Jane Austen was born the year that the Americans ditched their English king. No rigid social hierarchy plagued the colonies, who were too busy fighting and farming to worry about who should have precedence in seating, and who should go in first to a formal dinner. But such matters concerned Sir Walter Elliott and two of his daughters, Elizabeth and Mary, in Persuasion, Austen’s brilliant satire on manners. The heroine of this book is the middle daughter, Anne, now a faded beauty of 27. Eight years before, she had been dissuaded from marrying the handsome but impecunious Frederick Wentworth. Now he is returned from fighting the Napoleonic wars, a Navy captain, setting Anne’s heart aflutter all over again.
This is a classic romance setup, with misunderstandings and unkindnesses all around, ending in a HEA (happy ever after) for all the “good” characters, and disrepute for the baddies. This is also a novel combining Austen’s unique powers of political and social observation with undercurrents of humor.
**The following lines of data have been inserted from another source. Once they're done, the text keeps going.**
/-- LiveRegionsComplete: REGION_CREATE makes a region at the lowest free index with its E_r and answers its unit; REGION_BIND rebinds it from the next latch point, and its query form answers the veil; REGION_REMOVE marks it. ER_UPDATE of an untied region takes the E_r that State.calcEr gives from its bound tags. At the decision point a region is veiled where a cause is in force or E_r plus 50 µs is not after the scan, else clear. The host link's change is journaled and changes no tag. -/
def Obligations.LiveRegionsComplete : Prop :=
  cmdRegionCreate.Serves .regionCreate (fun z _ _ => z.sec.run ≠ .restarting ∧ (Tbl.lowestFree z.led.regions 65536 0).isSome)
    (fun w p z =>
      let n := (Tbl.lowestFree z.led.regions 65536 0).getD 0
      let r : LRegion :=
        { place := uKey (pkUnit p), rect := pkW p 1, size := pkF p 0 1 0, tied := bitOf (pkW p 0) 2, slots := pkSlots p, inst := w.inst, slice := w.slice, secure := w.secure, bandA := w.secure && uCls (pkUnit p) == 0x22,
          er := 0, erNow := true, erAt := z.core.now, erFrame := 0, frozenBadge := false, safetyAt := none, newPlace := none, removing := false, orphan := false, drawn := none, repeatedPx := 0, veil := noVeil }
      let z0 := z.addMirrors w.inst (pkSlots p)
      let z1 : State := { z0 with led := { z0.led with regions := Tbl.put z0.led.regions n r } }
      (z1.updRegion n (fun x => { x with er := (z1.calcEr r).1, erNow := (z1.calcEr r).2.1, frozenBadge := (z1.calcEr r).2.2 }), Rsp.ok (z.core.here (uidN 0x51 n)) 0 0)) ∧
  cmdRegionBind.Serves .regionBind (fun z _ _ => z.sec.run ≠ .restarting)
    (fun _ p z =>
      let n := uNum (pkUnit p)
      let z1 := (z.addMirrors ((z.region p).elim 0 LRegion.inst) (pkSlots p)).updRegion n (fun r => { r with slots := pkSlots p, newPlace := (if pkW p 0 = 0 then r.newPlace else some (uKey (pkW p 0), pkW p 1)), removing := false })
      let z2 := z1.updRegion n (fun r => { r with veil := { r.veil with causes := r.veil.causes.map (fun c => if c.kind = .instanceReset ∧ c.ended.isNone then { c with ended := some z.core.now } else c) } })
      ((z2.bindEr n).unbind (z.boundTags ((z.region p).elim [] LRegion.slots)), Rsp.plain .served)) ∧
  cmdRegionBind.Answers .regionBind (fun z _ p => ∃ r, z.region p = some r)
    (fun _ p z => (z.mapCore (fun k => k.useFree 1), (z.region p).elim (Rsp.plain .rejectedUnit) (fun r => Rsp.ok (b2n r.veil.veiled + r.veil.code * 2 + min r.veil.frames 0xFFFF * 0x10000) (z.shownEr r % 2 ^ 32) (r.veil.since % 2 ^ 32)))) ∧
  cmdRegionRemove.Serves .regionRemove (fun _ _ _ => True) (fun _ p z => (z.updRegion (uNum (pkUnit p)) (fun r => { r with removing := true }), Rsp.plain .served)) ∧
  (∀ (s : State) (n : Nat) (r : LRegion), Tbl.find s.led.regions n = some r → r.tied = false → s.calcEr r ≠ (r.er, r.erNow, r.frozenBadge) →
    exec (.erUpdate n) s = .next (s.kept (s.updRegion n (fun x => { x with er := (s.calcEr r).1, erNow := (s.calcEr r).2.1, frozenBadge := (s.calcEr r).2.2, erAt := s.core.now })))) ∧
  (∀ (s : State) (region f o : Nat) (r : LRegion) (fr : Frond) (sc : Scene) (out : Outp) (rc : Rect), uCls region = 0x51 → Tbl.find s.led.regions (uNum region) = some r → s.frondOfPlace r.place = f → s.frond f = some fr →
    fr.sceneFor r.veil.decided = some (sc, true) → s.outOf f = some (o, out) → sc.rectOf (uKey region) = some rc → r.veil.veiled = false →
    exec (.veilDecision region) s = .next (s.kept (
      let timed := r.erNow || atOrAfter ((out.sav + out.linesNs rc.2.1.toNat) / 1000 % 2 ^ 48) ((r.er + 50) % 2 ^ 48)
      let v := r.veil.fixFrame sc.latchDt sc.frame timed r.frozenBadge
      (s.updRegion (uNum region) (fun x => { x with veil := v })).noteVeil (uKey region) f sc.frame (s.shownEr r) r.veil v (s.isBandA r || uCls r.place == 0x22) (s.isBandA r) r.inst))) ∧
  (∀ (v : Veil) (latch frame : Nat) (held frozen : Bool), (v.fixFrame latch frame held frozen).veiled = (v.causes.any (fun c => c.inForce latch) || held)) ∧
  (∀ (s : State) (up : Bool), s.led.hostLink ≠ up → ∃ t, exec (.hostLink up) s = .next t ∧ t.led = { s.led with hostLink := up } ∧ t.pwr.pcieUp = up ∧ t.core.jrn.nextJseq = ((s.core.event 0xFE32 0 0 (b2n up) (le 8 s.core.now)).jrn.nextJseq))

/-- RegistersComplete: a 4-byte write by the SEC to an unlocked veil palette entry stores 30 bits; a PF write to a memory group's CE_LIMIT or a device's bandwidth weight stores the word; a write of 8 bytes is two of 4, the lower first; a misaligned write to registers does nothing. A low-word read of a 64-bit Canvas register answers its lower word and latches its upper word. A debug read without its enable reads 0 and is counted; a debug write with it writes the register. -/
def Obligations.RegistersComplete : Prop :=
  (∀ (s : State) (n v : Nat), n < 16 → v < 2 ^ 32 → s.led.veilLock = false →
    exec (.registerWrite .sec (0x400 + 4 * n) 4 v) s = .next (s.kept { s with led := { s.led with palRgb := Tbl.put s.led.palRgb n (v % 2 ^ 30) } })) ∧
  (∀ (s : State) (v : Nat), v < 2 ^ 32 →
    exec (.registerWrite .pf 0x5001C 4 v) s = .next (s.kept (s.updGroup 0 (fun m => { m with ceLimit := v }))) ∧ exec (.registerWrite .pf 0x6001C 4 v) s = .next (s.kept (s.updGroup 1 (fun m => { m with ceLimit := v })))) ∧
  (∀ (s : State) (k v : Nat), k < 7 → v < 2 ^ 32 → exec (.registerWrite .pf (0x7F100 + 4 * k) 4 v) s = .next (s.kept { s with mem := { s.mem with devWeight := Tbl.put s.mem.devWeight k v } })) ∧
  (∀ (s : State) (off lo hi : Nat), off % 4 = 0 → off < 0x800000 → lo < 2 ^ 32 → hi < 2 ^ 32 →
    exec (.registerWrite .pf off 8 (hi * 2 ^ 32 + lo)) s = .next (s.kept ((s.write32 .pf off lo).write32 .pf (off + 4) hi))) ∧
  (∀ (s : State) (off v : Nat), off % 4 ≠ 0 → exec (.registerWrite .pf off 4 v) s = .next (s.kept s)) ∧
  (∀ (s : State) (off v : Nat), off < 0x800000 → off / 0x10000 ≠ 12 → s.canvasSecure off = false → s.canvas64 off = some v →
    exec (.reg64LowRead .pf off) s = .next (s.kept { s with reg := { s.reg with latch := Tbl.put s.reg.latch (off + 4) (v / 2 ^ 32 % 2 ^ 32) }, core := { s.core with rdData := le 4 (v % 2 ^ 32) } })) ∧
  (∀ (s : State) (off data : Nat), 0x10000000 ≤ off → off < 0x10800000 → bitOf s.sec.dbgEnables 0 = false →
    exec (.debugAccess false off data) s = .next (s.kept { s with sec := { s.sec with dbgAccessFail := min 0xFFFF (s.sec.dbgAccessFail + 1) }, core := { s.core with rdData := le 4 0 } })) ∧
  (∀ (s : State) (off data : Nat), 0x10000000 ≤ off → off < 0x10800000 → bitOf s.sec.dbgEnables 1 = true →
    exec (.debugAccess true off data) s = .next (s.kept (s.write32 .dispatch (off - 0x10000000) (data % 2 ^ 32)))) ∧
  (∀ (s : State) (data : Nat), exec (.debugAccess false 0 data) s = .next (s.kept { s with core := { s.core with rdData := le 4 s.dbgStatus } }))

/-- SignedRegionsComplete: SIG_REGION_SET gives a region of the frond its new setting from the next latch point and answers its unit; SIG_REGION_REMOVE marks it; SIG_EXPECT whose every record is accepted queues them; SIG_CLEAR moves a LATCHED region to PENDING and journals SIG_CLEARED, and leaves another; SIG_STATUS answers. A frame whose CRC matches its record keeps a CHECKING region CHECKING with flags 1; one that differs makes it FAULTED, or LATCHED, with flags 3, a counted fault and the SIGNATURE cause begun. -/
def Obligations.SignedRegionsComplete : Prop :=
  cmdSigRegionSet.Serves .sigRegionSet (fun z _ p => uCls (pkUnit p) = 0x52 ∨ (Tbl.lowestFree z.led.sregs 64 (uIdx (pkUnit p) * 256)).isSome)
    (fun w p z =>
      let k := if uCls (pkUnit p) = 0x52 then subKey (pkUnit p) else (Tbl.lowestFree z.led.sregs 64 (uIdx (pkUnit p) * 256)).getD 0
      let r := (Tbl.find z.led.sregs k).getD (newSreg w)
      ({ z with led := { z.led with sregs := Tbl.put z.led.sregs k { r with newSet := some (pkF p 0 31 0, pkW p 1, bitOf (pkW p 0) 32, bitOf (pkW p 0) 33, 0), removing := none } } }, Rsp.ok (z.core.here (uid 0x52 (uIdx (pkUnit p)) (k % 256))) 0 0)) ∧
  cmdSigRegionRemove.Serves .sigRegionRemove (fun _ _ _ => True) (fun _ p z => (z.updSreg (subKey (pkUnit p)) (fun r => { r with removing := some 0 }), Rsp.plain .served)) ∧
  cmdSigExpect.Serves .sigExpect (fun z w p => (z.expectAll w p (pkF p 0 7 0)).2 = (pkF p 0 7 0, none) ∧ (z.expectAll w p (pkF p 0 7 0)).1.expectFull = none)
    (fun w p z => ((z.expectAll w p (pkF p 0 7 0)).1, Rsp.ok (pkF p 0 7 0) 0 0)) ∧
  cmdSigClear.Serves .sigClear (fun z _ p => ∃ r, z.sreg (pkUnit p) = some r ∧ r.st = .latched)
    (fun _ p z => ((z.updSreg (subKey (pkUnit p)) (fun g => { g with st := .pending, base := none })).mapCore (fun k => k.event 0xFE41 0 (uKey (pkUnit p)) (uKey (pkUnit p)) (le 8 ((z.sreg (pkUnit p)).elim 0 SRegion.lastFrame))), Rsp.plain .served)) ∧
  cmdSigClear.Serves .sigClear (fun z _ p => ∃ r, z.sreg (pkUnit p) = some r ∧ r.st ≠ .latched) (fun _ _ z => (z, Rsp.plain .served)) ∧
  cmdSigStatus.Answers .sigStatus (fun z w p => ∃ r, z.sreg (pkUnit p) = some r ∧ r.mine w = true) (fun _ p z => (z, (z.sreg (pkUnit p)).elim (Rsp.plain .rejectedUnit) (fun r => Rsp.ok r.word (r.lastFrame % 2 ^ 32) r.faults))) ∧
  (∀ (s : State) (u : Nat) (r : SRegion) (x : SigRec), s.sreg (uKey u) = some r → r.waiting = true → (r.consume (r.crcFrame % 2 ^ 32)).used = some x → r.drawn.isSome = true → r.st = .checking → r.moving = false → r.layerRepeat = false →
    s.frond (uIdx (uKey u)) = none → s.tagsFrom 2 (uKey u) = [] → x.expected = r.crc →
    ∃ t g, exec (.sigResult u) s = .next t ∧ Tbl.find t.led.sregs (subKey (uKey u)) = some g ∧ g.st = .checking ∧ g.lastFlags = 1 ∧ g.lastAlive = x.alive ∧ g.lastFrame = r.crcFrame ∧ g.faults = r.faults ∧ g.waiting = false ∧
      t.led.results.length = s.led.results.length + 1 ∧ t.led.tags = s.led.tags ∧ t.core.jrn = s.core.jrn) ∧
  (∀ (s : State) (u : Nat) (r : SRegion) (x : SigRec), s.sreg (uKey u) = some r → r.waiting = true → (r.consume (r.crcFrame % 2 ^ 32)).used = some x → r.drawn.isSome = true → r.st = .checking → r.moving = false → r.layerRepeat = false →
    s.frond (uIdx (uKey u)) = none → x.expected ≠ r.crc →
    ∃ t g, exec (.sigResult u) s = .next t ∧ Tbl.find t.led.sregs (subKey (uKey u)) = some g ∧ g.st = (if r.latchFault then .latched else .faulted) ∧ g.lastFlags = 3 ∧ g.faults = satInc r.faults ∧ g.captured = true ∧
      g.veil = r.veil.begin .signature s.core.now ∧ t.led.tags = s.led.tags) ∧
  (∀ (s : State) (u : Nat), (∀ r, s.sreg (uKey u) = some r → r.waiting = false) → exec (.sigResult u) s = .next (s.kept s))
The first paragraph of Persuasion tells us: “Sir Walter Elliott, of Kellynch Hall, in Somersetshire, was a man, who, for his own amusement, never took up any book but the Baronetage.“ On the next page, Austen, through the device of this tome, which describes the lineage of supposedly distinguished families, informs the reader of the family of Sir Walter, his three daughters, his lack of a son, and that he had chosen a distant male cousin as his heir. The foreshadowing of conflict makes the reader turn the page.
This past Sunday I attended a meeting of a local chapter of JASNA, the Jane Austen Society of North America. Margaret (Meg) Case, chair of English Literature at Roger Williams University, spoke about “the baronetage” in Persuasion. Professor Case passed around copies of the 1801 version of Debrett’s Peerage, Baronetage, and Knightage. It was the perfect moment, as only the morning before, some had watched all those dukes and duchesses, viscounts and earls, take their place in Westminster Abbey for the coronation of King Charles III.
In the wake of the French Revolution, Austen poked fun at inherited titles. She was on the side of those who work for a living, like her fictional naval officers and two of her own brothers. Three hundred years later, those titles still exist and so does Debrett’s. Despite this, England is quite a socially fluid society, and titles are awarded by the monarch to those who excel in some field of public endeavor. That’s why we saw actors, athletes, playwrights, and songwriters in the pews of Westminster Abbey on Saturday, along with princes and dukes.
Sir Walter Elliott would have been quite appalled. But then, as a mere baronet, he would not have been invited to a coronation. We, through television, were. And I, for one, loved it.